Pemberton Memorial Operating Room National Historic Site of Canada
Victoria, British Columbia
(© Parks Canada/Parcs Canada, 2001)
1900 Fort Street, Victoria, British Columbia
Historic Sites and Monuments Act (R.S.C., 1985, c. H-4)
1896 to 1896
1918 to 1918
1896 to 1925
Event, Person, Organization:
Dr. John Chapman Davie
Pemberton Memorial Operating Room
Research Report Number:
2004-063, 2004-033, 2001-013
Approved Inscription: Royal Jubilee Hospital1900 Fort Street, Victoria, British Columbia
Constructed in 1896 and originally connected to the Royal Jubilee Hospital by a corridor, this operating room reflects the dramatic developments of the 19th century in medical knowledge and surgical techniques. Its easily cleaned ceramic tile floor, modern hot water system, and attached sterilizing room, derived from Joseph Lister's aseptic principles, helped to reduce post-operative infection and encouraged the undertaking of more complex surgeries. Its design marked the shift from the grand surgical amphitheatres of the Victorian era to the smaller operating rooms of the 20th century.
Description of Historic Place
The Pemberton Memorial Operating Room is located in the heart of the Royal Jubilee Hospital complex in Victoria. The site consists of an octagonal brick operating room built in 1896 and two sterilizing rooms, one original, the other added in 1918. The two sterilizing rooms comprise a single rectangular brick structure that is attached to a single wall facet of the octagonal operating room. Large windows, with sandstone lintels and concrete sills, dominate six facets of the exterior. A ventilation cupola graces the peak of the octagonal operating room roof, with a smaller ventilator located on the ridge of the hipped roof covering the sterilizing room section. The designation is limited to the existing building built in 1896 with its 1918 addition, within its footprint.
The Pemberton Memorial Operating Room was designated a national historic site of Canada in 2004 because: it is a rare surviving example of a surgical facility from the period of transition of hospitals from primarily charitable to scientific institutions; with its easily cleaned ceramic tile floor and radiused plaster walls, modern hot water system and attached sterilizing room, it illustrates the surgical practices of the 1890s, in particular the aseptic principles introduced by Joseph Lister; and, its design, octagonal in plan and without seating for viewers, represents an important shift from the grand surgical amphitheatres of the mid-19th century to the small operating suites of the 20th century.

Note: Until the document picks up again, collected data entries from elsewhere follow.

-- ==== Sys2Proof/Tests/Slice0.lean ====
section
/-! SUPPORT. The model's own tests: the well-formedness smoke tests, words written out from 30_encoding.md, single steps
with the values of 95_test_vectors.md (each names its vector), and for every statement with hypotheses a witness that
meets them. -/

namespace Sys2Proof.Tests

-- One proof at a time: each kernel decision would otherwise hold a thread of its own.
set_option Elab.async false

open Sys2Proof.Machine

/-! ### Helpers -/

/-- The machine after reset, with what the card and the time input will answer. -/
def idleWith (g : Regs) (card : List Byte) (clock : List Word) : State :=
  { State.reset with regs := g, inputs := { card := card, clock := clock, drawn := 0 } }

/-- The block running operation `i` at point `p`. -/
def busyAt (i : Instr) (p : Pos) (g : Regs) (card : List Byte) (clock : List Word) : State :=
  { State.reset with
    regs := { g with
      op := encode i
      status := { busy := true, done := false, ovr := false, err := .none, cause := .none } }
    seq := .run (encode i) p
    inputs := { card := card, clock := clock, drawn := 0 } }

/-- The outcome is a next state that passes a check. -/
def nextIs (o : Out State) (p : State → Bool) : Bool :=
  match o with
  | .next t => p t
  | .fault _ => false
  | .refused _ => false

theorem nextIs_next {o : Out State} {p : State → Bool} (h : nextIs o p = true) : ∃ t, o = .next t ∧ p t = true := by
  cases o with
  | next t => exact ⟨t, rfl, h⟩
  | fault r => cases h
  | refused r => cases h

/-- STATUS after a step. -/
def statusIs (v : Word) (s : State) : Bool := regWord s.regs .status == v

theorem reset_regs_ok : RespOk Regs.reset ∧ CrcOk Regs.reset := by
  refine ⟨⟨?_, ?_, ?_, ?_, ?_⟩, ?_⟩
  · decide
  · exact fun _ => ⟨rfl, rfl⟩
  · exact fun h => absurd rfl h
  · exact fun _ => rfl
  · exact fun h => absurd h (by decide)
  · exact .inr ⟨rfl, rfl⟩

/-- The invariant of a running block, from its point. -/
theorem busyAt_inv {i : Instr} {p : Pos} {g : Regs} {card : List Byte} {clock : List Word}
    (hd : decode (encode i) = .op i) (hp : PosOk i (busyAt i p g card clock) p) (hr : RespOk g) (hc : CrcOk g) :
    (busyAt i p g card clock).Inv where
  mem_wf := rfl
  seq_ok := ⟨rfl, i, hd, hp⟩
  status_ok := ⟨⟨fun _ h => (nomatch h), fun _ => rfl⟩, fun h => Bool.noConfusion h, fun _ => ⟨rfl, rfl⟩⟩
  resp_ok := hr
  crc_ok := hc

/-- The registers of a stream of `n` blocks, `done` of them completed. -/
def streamRegs (n done : Word) : Regs := { Regs.reset with count := n, hc := true, blkdone := done }

/-! ### Well-formedness: a term each check refuses -/

theorem test_wf_index_63 : Instr.wf (.sendCmdR1 63 true) = true := by decide
theorem test_wf_field_reversed : Field.wf ⟨.status, 4, 6⟩ = false := by decide
theorem test_wf_field_too_high : Field.wf ⟨.resp, 32, 0⟩ = false := by decide
theorem test_wf_field_whole : Field.wf ⟨.resp, 31, 0⟩ = true := by decide
theorem test_wf_goto_outside : HostStmt.wf 3 (.goto 4) = false := by decide
theorem test_wf_br_outside : HostStmt.wf 3 (.br statusErr true 0 4) = false := by decide
theorem test_wf_br_bad_field : HostStmt.wf 3 (.br ⟨.crc, 7, 8⟩ true 0 1) = false := by decide
theorem test_wf_busWrite_width : HostStmt.wf 3 (.busWrite 0 0 0) = false := by decide
theorem test_wf_busRead_width : HostStmt.wf 3 (.busRead 0 0) = false := by decide
theorem test_wf_sendCmd_index : AsmStmt.wf [] (.sendCmd 64 0 .r1 false) = false := by decide
theorem test_wf_acmd_index : AsmStmt.wf [] (.acmd 64 0 .r1) = false := by decide
theorem test_wf_crc7_index : AsmStmt.wf [] (.crc7 64 0) = false := by decide
theorem test_wf_goto_undefined : AsmStmt.wf [1] (.goto 2) = false := by decide
theorem test_wf_br_undefined : AsmStmt.wf [1] (.br statusErr true 0 2) = false := by decide
theorem test_wf_asm_bad_field : AsmStmt.wf [1] (.br ⟨.status, 4, 6⟩ true 0 1) = false := by decide
theorem test_wf_label_twice : AsmStmt.programWf [.label 1, .halt, .label 1] = false := by decide
theorem test_assemble_refuses_index_64 : assemble [.sendCmd 64 0 .r1 false] = none := by decide
theorem test_assemble_refuses_label_twice : assemble [.label 1, .halt, .label 1] = none := by decide

/-! ### Encoding: words of 30_encoding.md R101 and of LC1 to LC6, written out -/

theorem test_decode_sendCmdR1 : decode 0b00000000000_0_0_000_00_010000_0000_0001 = .op (.sendCmdR1 16 false) := by decide
theorem test_decode_sendCmdR1b : decode 0b00000000000_1_0_001_00_001100_0000_0001 = .op (.sendCmdR1b 12 true) := by decide
theorem test_decode_sendCmdR2 : decode 0b00000000000_0_0_010_00_001101_0000_0001 = .op (.sendCmdR2 13 false) := by decide
theorem test_decode_sendCmdR3 : decode 0b00000000000_0_0_011_00_111010_0000_0001 = .op (.sendCmdR3 58 false) := by decide
theorem test_decode_sendCmdR7 : decode 0b00000000000_0_0_100_00_001000_0000_0001 = .op (.sendCmdR7 8 false) := by decide
theorem test_decode_crc7 : decode 0b00000000000_0_0_000_00_111111_0000_0010 = .op (.crc7 63) := by decide
theorem test_decode_waitReady : decode 0x00000003 = .op .waitReady := by decide
theorem test_decode_fill : decode 0x00000004 = .op .fill := by decide
theorem test_decode_readData : decode 0x00000005 = .op .readData := by decide
theorem test_decode_readBlocks : decode 0x00000006 = .op .readBlocks := by decide
theorem test_decode_writeBlocks : decode 0x00000007 = .op .writeBlocks := by decide
/-- LC1. -/
theorem test_decode_opcode : decode 0 = .illegal .unassignedOpcode ∧ decode 0x8 = .illegal .unassignedOpcode ∧
    decode 0xF = .illegal .unassignedOpcode := by decide
/-- LC2. -/
theorem test_decode_class : decode 0x00050001 = .illegal .respClass ∧ decode 0x00070001 = .illegal .respClass := by decide
/-- LC3, LC4. -/
theorem test_decode_unused_field : decode 0x00000103 = .illegal .unusedField ∧ decode 0x00100007 = .illegal .unusedField ∧
    decode 0x00100002 = .illegal .unusedField ∧ decode 0x00010002 = .illegal .unusedField := by decide
/-- LC5. -/
theorem test_decode_reserved_bit : decode 0x00000011 = .illegal .reservedBit ∧ decode 0x00004001 = .illegal .reservedBit ∧
    decode 0x00080001 = .illegal .reservedBit ∧ decode 0x80000001 = .illegal .reservedBit := by decide
/-- LC6. -/
theorem test_decode_nochk : decode 0x00143F01 = .op (.sendCmdR7 63 true) := by decide
theorem test_decodeTableWord : decodeTableWord 32 0x00040801 = some (.sendCmdR7 8 false) ∧ decodeTableWord 32 0 = none ∧
    decodeTableWord 32 0x100000003 = none := by decide
/-- CR10, from the OP write of a machine just reset. -/
theorem test_withFetchWord_runs : nextIs (step (State.reset.withFetchWord 32 2))
    (fun t => regWord t.regs .crc == 0x0000954A && statusIs 0x2 t && t.trace == []) = true := by decide +kernel

/-! ### Frames and CRC7: section 2 of 95_test_vectors.md -/

theorem test_frame_cmd8 : frameBytes 8 0x1AA = [0x48, 0x00, 0x00, 0x01, 0xAA, 0x87] := by decide +kernel
theorem test_frame_cmd17 : frameBytes 17 0xFFFFFE00 = [0x51, 0xFF, 0xFF, 0xFE, 0x00, 0x9B] := by decide +kernel
/-- CR6, CR7. -/
theorem test_crc7_short : crc7 [0x40] = 0x64 ∧ crc7 [0x40, 0x00] = 0x6D := by decide +kernel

The operating room was designed by noted Victoria architect John Teague in consultation with Dr. John Chapman Davie, the driving force behind the introduction of Lister’s theories of antiseptic surgery to Victoria. Incorporating elements of both 19th- and 20th-century design, this building illustrates the transition that was taking place in hospital design at this time. The structure was designed to provide a space that could be kept clean and provide a sterile environment, suitable for operation. The large windows that punctuated the walls of the operating theatre provided ample natural light while the ceramic tiled floors, plastered and painted walls could be easily cleaned, disinfected and well-ventilated with the aid of the modern plumbing, heating and ventilation systems. Although originally linked to the main hospital by a wooden corridor, the operating room is defined as a discrete form so as to minimize the risk of contamination from the outside. The site is currently surrounded by recently landscaped garden features and a parking lot that provide buffers between it and the larger modern hospital complex and a contemporary chapel.
Source: Historic Sites and Monuments Board of Canada, Minutes, December 2004.
Key elements relating to the heritage value of this site include: the relationship of the building to its surroundings as a discrete structure, separate from surrounding buildings; the massing and plan, including the octagonal form of the operating room, spatial relationship between the operating room and sterilization rooms, and roof profiles; the functional intent of the original design as expressed through large window and door openings, floor plan, roof vaulting; the original interior finishes suitable for a sterile operating theatre, notably the ceramic floor tiling, plastered and painted walls, plumbing and hot water system; the original exterior wall materials and detailing, notably the solid brick walls, rubble stone foundation, stone and concrete sills and lintels, boxed eaves, roof cupolas and chimney.